**Dataset records:**
/-- A page's tier-1 frame released: it is free, or retired (R413). -/
def Core.releaseFrame (t : Top) (o : Nat) (c : Core) : Core :=
  match c.page o with
  | none => c
  | some p =>
    let given := p.given
    let c := c.updPage o (fun p => { (p.setTier 1 false false) with t1 := none, retireWhy := 0, badTiers := p.badTiers &&& 13#4 })
    let c := c.onSched (fun s => { s with coolUntil := none })
    match p.t1 with
    | some (st, fr) =>
      if p.retireWhy = 0 then c
      else if given then
        -- the page that has taken the frame keeps it until it releases it in its turn
        c.onTiers (fun s => { s with pages := s.pages.mapVal (fun k x => if k != o && x.t1 == some (st, fr) then { x with retireWhy := p.retireWhy } else x) })
      else c.retireFrame t st fr p.retireWhy
    | none => c

/-- A page destroyed: every copy ends (R89). -/
def Core.dropPage (t : Top) (o : Nat) (c : Core) : Core :=
  let c := (c.releaseFrame t o).freeWork t (· == .page o)
  c.onTiers (fun s => { s with pages := s.pages.del o })

/-- A context's reference to one page dropped (R89, R90): the page goes with its last reference; otherwise its charge
passes to the remaining context of the lowest index when the leaving one was charged. -/
def Core.unref (t : Top) (i key : Nat) (c : Core) : Core :=
  match (c.ctx i).pages.get? key with
  | none => c
  | some r =>
    let c := c.updCtx i (fun x => { x with pages := x.pages.del key })
    match c.namers r.obj with
    | [] => c.dropPage t r.obj
    | j :: _ => c.updPage r.obj (fun p => if p.owner = i then { p with owner := j } else p)

/-- A page whose entry can no longer be trusted, with the frames that it named (R103). -/
def Core.entryLost (c : Core) (r : PageRef) : Bool := ((c.page r.obj).map PageObj.entryLost).getD false

/-- Every page of a context dropped, and its lengths zeroed (R107 stage 1); a page whose entry is untrusted keeps its frame until the context
frees (R103). -/
def Core.freePages (t : Top) (i : Nat) (c : Core) : Core :=
  let c := (Tbl.keys ((c.ctx i).pages.filter (fun e => !c.entryLost e.2))).foldl (fun c k => c.unref t i k) c
  (c.updCtx i (fun x => { x with tokens := [] })).watchFree t

/-- Every page of a context dropped as it frees, those whose entries are untrusted too (R103). -/
def Core.freeAllPages (t : Top) (i : Nat) (c : Core) : Core := (c.ctx i).pages.keys.foldl (fun c k => c.unref t i k) (c.freePages t i)

/-- The page objects of a context in the layer order of the job (R57, R128). -/
def Core.pagesInOrder (c : Core) (x : Ctx) : List (Nat × Nat × PageRef) :=
  (shOrder c.shape).flatMap (fun l => (x.pages.filter (fun e => (x.keyOf e.1).1 == l)).map (fun e => (l, (x.keyOf e.1).2, e.2)))

/-! ### Tier 0 -/

/-- The role's partitions (R91). -/
def partsOf (r : Role) : Parts :=
  match r with
  | .prompt => ⟨32, 16, 8, 8⟩
  | .generation => ⟨16, 8, 40, 0⟩
  | .cache => ⟨8, 16, 8, 32⟩

/-- MiB that the search-table partition needs (R249): with any index 1 MiB of working space, and for each PQ8 index, given
by its dimension and subspaces, its codebook and one lookup table. -/
def searchNeed (any : Bool) (pq : List (Nat × Nat)) : Nat :=
  if any then ceilDiv (2 ^ 20 + sumL (pq.map (fun p => 512 * p.1 + 1024 * p.2))) (2 ^ 20) else 0

/-- The PQ8 indexes of the job: dimension and subspaces. -/
def Core.pqIndexes (c : Core) : List (Nat × Nat) :=
  (c.search.idxs.vals.filter (fun i => i.fmt == 3)).map (fun i => (i.d, i.sub))

/-- MiB that the job's indexes need of the search-table partition (R249). -/
def Core.tableNeed (c : Core) : Nat := searchNeed (!c.search.idxs.isEmpty) c.pqIndexes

**To do:** Please find every line in the records that contains the word "retireWhy", and copy it out.

**Result of the task:**
    let c := c.updPage o (fun p => { (p.setTier 1 false false) with t1 := none, retireWhy := 0, badTiers := p.badTiers &&& 13#4 })
      if p.retireWhy = 0 then c
        c.onTiers (fun s => { s with pages := s.pages.mapVal (fun k x => if k != o && x.t1 == some (st, fr) then { x with retireWhy := p.retireWhy } else x) })
      else c.retireFrame t st fr p.retireWhy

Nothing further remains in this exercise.